電磁誘導法によるコンクリート中の鉄筋探査
KK-0040
1.概要
コンクリート構造物の鉄筋位置、かぶり厚さを非破壊的に測定する方法として、電磁誘導法と電磁波(レーダー)法が用いられています。電磁誘導法では鉄筋のかぶり、径の違いによって二次磁界の強さも変わるため、その違いによって鉄筋径も検出します(かぶりが既知の場合)。
2.電磁誘導法の原理
励磁コイルに電流を流し交流磁場を発生させます。その磁場内に磁性体(鉄筋)が存在する場合、磁場の作用により鉄筋に電流(二次電流)が流れます。鉄筋に流れた電流により二次磁界が発生します。二次磁界により検出コイルに電流が流れ、コイルの電圧が変化します。

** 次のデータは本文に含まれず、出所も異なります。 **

/-- A new unit takes the next WRITE_SEQ and, of a host's command, an entry of the in-flight write table with its other units (R45). The first write to an
imported format-3 pool writes ledger copy 0 in format 4 (R149). -/
def addUnit (s : State) (pi : Nat) (u : Unit) : State × Nat :=
  match poolAt s pi with
  | none => (s, 0)
  | some p =>
    let w := p.wseq
    let s := firstWrite s pi
    let first := ((u.cmd.bind (cmdAt s)).bind (fun k => k.units.head?)).getD w
    let s := setPool s pi (fun p => { p with wseq := w + 1, units := tput p.units w { u with cmdSeq := first } })
    match u.cmd with
    | some slot => (setCmd s slot (fun k => { k with units := k.units ++ [w], unitCount := k.unitCount + 1 }), w)
    | none => (s, w)

/-- A unit before placement. -/
def freshUnit (v : Volume) (vol slot start count : Nat) (path : WPath) (kind : WKind) (guard : Bool) : Unit :=
  { vol := vol, cmd := some slot, start := start, count := count, path := path, stage := .waitPlace, keyGen := v.keyGen
    zero := kind == .zero, dealloc := kind == .dealloc, data := List.replicate count none, wantGuard := guard }

/-- A log unit of a piece, placed in a stream; none without log space. -/
def logUnit (s : State) (pi : Nat) (v : Volume) (vol slot start count : Nat) (kind : WKind) (guard direct : Bool) : Option State :=
  let u := { freshUnit v vol slot start count .log kind guard with intentOpen := direct
                                                                   data := if kind = WKind.zero then [] else List.replicate count none }
  (poolAt s pi).bind (fun p =>
    (placeLog s pi p.wseq (if kind = WKind.zero then 0 else count)).map (fun (s, band, hdr, off, e) =>
      let (s, w) := addUnit s pi { u with band := band, hdrBlock := hdr, off := if kind = WKind.zero then hdr else off, entry := e, stage := .writing }
      sendLocating s pi w))

/-- Unretired LOG_ENTRY records of direct volumes fill DIRECT_LOG_FRAC of the ring (R88). -/
def directLogFull (s : State) (p : Pool) : Bool :=
  let r := ringAt s p.ring
  let n := (r.slots.filter (fun x =>
    match x.2.body with
    | .logEntry true _ w vol _ _ _ _ _ _ _ => decide (r.tail ≤ x.2.seq) && !(r.retired.contains x.2.seq) &&
        ((((volAt s vol).map (·.pending)).getD []).any (fun b => b.wseq == w) || thas p.units w)
    | _ => false)).length
  decide (fld s .hbxRingCfg 23 16 * 1966080 ≤ n * 256)

/-- An in-place unit of a direct volume's run inside one stripe; every block is written under the current key generation (R42). -/
def directUnit (s : State) (pi : Nat) (p : Pool) (v : Volume) (vol slot : Nat) (c : Nat × Nat) (path : WPath) (kind : WKind) (guard : Bool) : State :=
  let (li, stripe, pos, row) := directPlace p.k p.stripShift c.1
  let u := { freshUnit v vol slot c.1 c.2 path .write guard with
             band := (v.bandList[li]?).getD 0, stripe := stripe, off := dataOff p.k p.stripShift stripe pos row, stage := .waitLock
             data := if kind = WKind.zero then
                 (List.range c.2).map (fun j => some (edgeBlock s vol v.keyGen (c.1 + j) (zeros 4096) none))
               else List.replicate c.2 none }
  (addUnit s pi u).1

/-- Divide a write into units (Table 2.3, R44, R68). Where log space runs out, what is left of a mapped write's remainder becomes padded stripes, each of as
many of the blocks as it holds (R62). -/
def classify (s : State) (pi vol slot start count : Nat) (kind : WKind) (guard : Bool) : State :=
  match poolAt s pi, volAt s vol with
  | some p, some v =>
    let S := p.k * stripBlocks p.stripShift
    match v.kind with
    | .mapped =>
      if kind != .write then
        let (s, w) := addUnit s pi { freshUnit v vol slot start count .mapOnly kind false with stage := .writing, data := [] }
        sendLocating s pi w
      else if layoutParity p.layout then
        let whole := if esLevel s = 3 then 0 else count / S
        let s := forAll (List.range whole) (fun s i => (addUnit s pi (freshUnit v vol slot (start + i * S) S .fullFresh kind guard)).1) s
        ((chunks 1024 (start + whole * S) (count - whole * S)).foldl (fun (acc : State × Bool) c =>
          if acc.2 then acc
          else
            match logUnit acc.1 pi v vol slot c.1 c.2 kind guard false with
            | some s => (s, false)
            | none =>
              (forAll (chunks S c.1 (start + count - c.1)) (fun s d => (addUnit s pi (freshUnit v vol slot d.1 d.2 .padded kind guard)).1) acc.1, true))
          (s, false)).1
      else
        forAll (chunks 4096 start count) (fun s c =>
          (addUnit s pi (freshUnit v vol slot c.1 c.2 (if layoutMirror p.layout then .freshRun else .plainRun) kind guard)).1) s
    | .direct =>
      if kind == .dealloc then s
      else
        forAll (cutAt S start count) (fun s c =>
          let whole := decide (c.2 = S) && decide (c.1 % S = 0)
          match p.layout with
          | 1 => directUnit s pi p v vol slot c .mirrorInPlace kind guard
          | 2 => directUnit s pi p v vol slot c .mirrorInPlace kind guard
          | 3 => directUnit s pi p v vol slot c .plainInPlace kind guard
          | 0 => directUnit s pi p v vol slot c (if whole then .fullInPlace else .rmw) kind guard
          | _ =>
            if whole then directUnit s pi p v vol slot c .fullInPlace kind guard
            else if directLogFull s p then directUnit s pi p v vol slot c .rmw kind guard
            else
              forAll (chunks 1024 c.1 c.2) (fun s d =>
                (logUnit s pi v vol slot d.1 d.2 kind guard true).getD (directUnit s pi p v vol slot d .rmw kind guard)) s) s
  | _, _ => s

/-- The data of a command's units that is at hand when it starts: the capsule's blocks, or a gather window's pages, which pass the edge now
(R34, R36, R38). -/
def supplyUnits (s : State) (pi slot : Nat) (blocks : List EdgeBlk) : State :=
  match cmdAt s slot with
  | none => s
  | some k =>
    forAll k.units (fun s w =>
      match unitAt s pi w with
      | none => s
      | some u =>
        if u.zero then s
        else takeBlocks s pi w ((List.range u.count).filterMap (fun j => (blocks[u.start - k.e.start + j]?).map (fun b => (j, b))))) s

/-! ## Stripes (R47, R48) -/

/-- The first free accumulator of the next Parity Unit, in turn, that has one and whose two strip buffers the fabric admits (R48, R190). -/
def freeAccumulator (s : State) (n : Nat) : Option Nat :=
  ((List.range 4).map (fun i => (s.par.next + i) % 4)).findSome? (fun u =>
    if flag s .parCtrl u && admits s (136 + u) n then
      (List.range 512).map (· + u * 512) |>.find? (fun i => !(thas s.par.accs i))
    else none)

/-- An open data band with room for a unit: the one with the lowest predicted completion time, else a new one (R47). A band that lost a member takes no more;
with an open band on every Command Engine one without room makes way. -/
def dataBand (s : State) (pi : Nat) (room : Band → Bool) : Option (Nat × State) :=
  let gone (p : Pool) : List Nat := (p.openBands.filter (fun e => ((tget p.bands e.2).map (fun b => b.state != .opened || !(lacking p b).isEmpty)).getD true)).map (·.2)
  let s := forAll (((poolAt s pi).map gone).getD []) (fun s n => retireBand s pi n) s
  match poolAt s pi with
  | none => none
  | some p =>
    let vals := p.openBands.filterMap (fun e => (tget p.bands e.2).bind (fun b => if room b then some (e.2, bandPredict s p b) else none))
    match steer vals p.bandRr with
    | some n => some (n, setPool s pi (fun p => { p with bandRr := p.bandRr + 1 }))
    | none =>
      (allocBand s pi 0 []).map (fun r =>
        let s := match freeKey p.openBands 0 24, p.openBands.head? with
          | none, some e => retireBand r.2 pi e.2
          | _, _ => r.2
        (r.1, writeTables (setPool s pi (fun p => { p with openBands := tput p.openBands ((freeKey p.openBands 0 24).getD 0) r.1 })) pi))

/-- An open fold band with room, or a new one; at most four are open, and one that lacks a member or room makes way (R47). -/
def foldBand (s : State) (pi : Nat) (room : Band → Bool) : Option (Nat × State) :=
  match poolAt s pi with
  | none => none
  | some p =>
    let fits (x : Nat) : Bool := ((tget p.bands x).map (fun b => b.state == .opened && (lacking p b).isEmpty && room b)).getD false
    match p.foldBands.find? fits with
    | some x => some (x, s)
    | none =>
      (allocBand s pi 2 []).map (fun r =>
        let s := if 4 ≤ p.foldBands.length then forAll (p.foldBands.take 1) (fun s x => retireBand s pi x) r.2 else r.2
        (r.1, writeTables (setPool s pi (fun p => { p with foldBands := p.foldBands ++ [r.1] })) pi))

/-- A fresh unit takes its stripe slot or run and its accumulator; with no accumulator free it waits, and with no band to be had its write is
out of space (R21, R47, R48, R50, R67). -/
def placeFresh (s : State) (pi w : Nat) : State :=
  match poolAt s pi, unitAt s pi w with
  | some p, some u =>
    if u.stage != .waitPlace then s
    else
      let sb := stripBlocks p.stripShift
      let whole := wholeStripe u.path
      let room (b : Band) : Bool :=
        if whole then decide (b.next < stripesPerBand b.stripShift) else decide (b.next + u.count ≤ bandBlocks b)
      let cells := 2 * sb * 4096 / 256
      let acc := if whole then freeAccumulator s cells else none
      if whole && acc.isNone then s
      else
        match (if u.fold then foldBand s pi room else dataBand s pi room) with
        | none => failUnit s pi w 0x28
        | some (bn, s) =>
          match poolAt s pi, bandAt s pi bn with
          | some p, some b =>
            let u1 := if whole then { u with band := bn, stripe := b.next, off := b.next * b.k * sb, acc := acc, stage := .writing }
              else { u with band := bn, stripe := b.next / (b.k * sb), off := b.next, stage := .writing }
            let u1 := { u1 with targets := unitTargets p b u1 }
            let s := setPool s pi (fun p =>
              { p with units := tput p.units w u1
                       bands := tmod p.bands bn (fun b => { b with next := if whole then b.next + 1 else b.next + u.count }) })
            let s := match acc with
              | some i =>
                let unit := i / 512
                let bind : AccBind :=
                  { acc := i, mode := .full, k := b.k, stripBytes := sb * 4096, rows := sb * 16, touched := []
                    targets := (u1.targets.filter (fun t => b.k ≤ t.pos)).map (fun t => 64 + t.slot), prio := 1, engine := enginePort (engineFor s (.unit pi w 0 0)), band := bn
                    firstBlock := u1.stripe * sb, generation := b.gen }
                let s := { s with par := { s.par with accs := tput s.par.accs i { bind := bind, boundAt := nowOf s, expected := accExpected bind }
                                                      next := (unit + 1) % 4 } }
                count (setOut s (136 + unit) (fun o => { o with charges := o.charges ++ [(i, cells)] })) (0x680 + unit)
              | none => s
            let s := sendLocating (queueHeaders (feedAcc s pi w) pi w) pi w
            if u.fails = 0 then s else carryOver s pi w
          | _, _ => s
  | _, _ => s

センサーが鉄筋上を通過すると、二次磁界も増減しますので、これにより鉄筋位置を検出できます。
電磁誘導の装置には既知データが記録されおり、コイル電圧の変化量から鉄筋径、かぶり深さを推定します。

3.電磁誘導法の特徴
- 電磁誘導法は、空洞、ひび割れ、非金属等は検出することはできません。(レーダー法ではコンクリートとの誘電率の差により、検出できる場合があります。)
- 鉄筋位置、かぶり、鉄筋径の推定が同時にでき、コンクリート表面の凹凸や表面近くの空洞等の影響を受けないという利点があります。
- かぶりが200mm前後までの鉄筋が検出可能です。ただ、かぶりが100mmを超えると急激に精度が低下します。
- 鉄筋間隔が狭い場合(かぶり厚さの1.5倍以下)、多段配筋、鉄筋以外の磁性体が埋設されている場合等は、検出できないことがあります。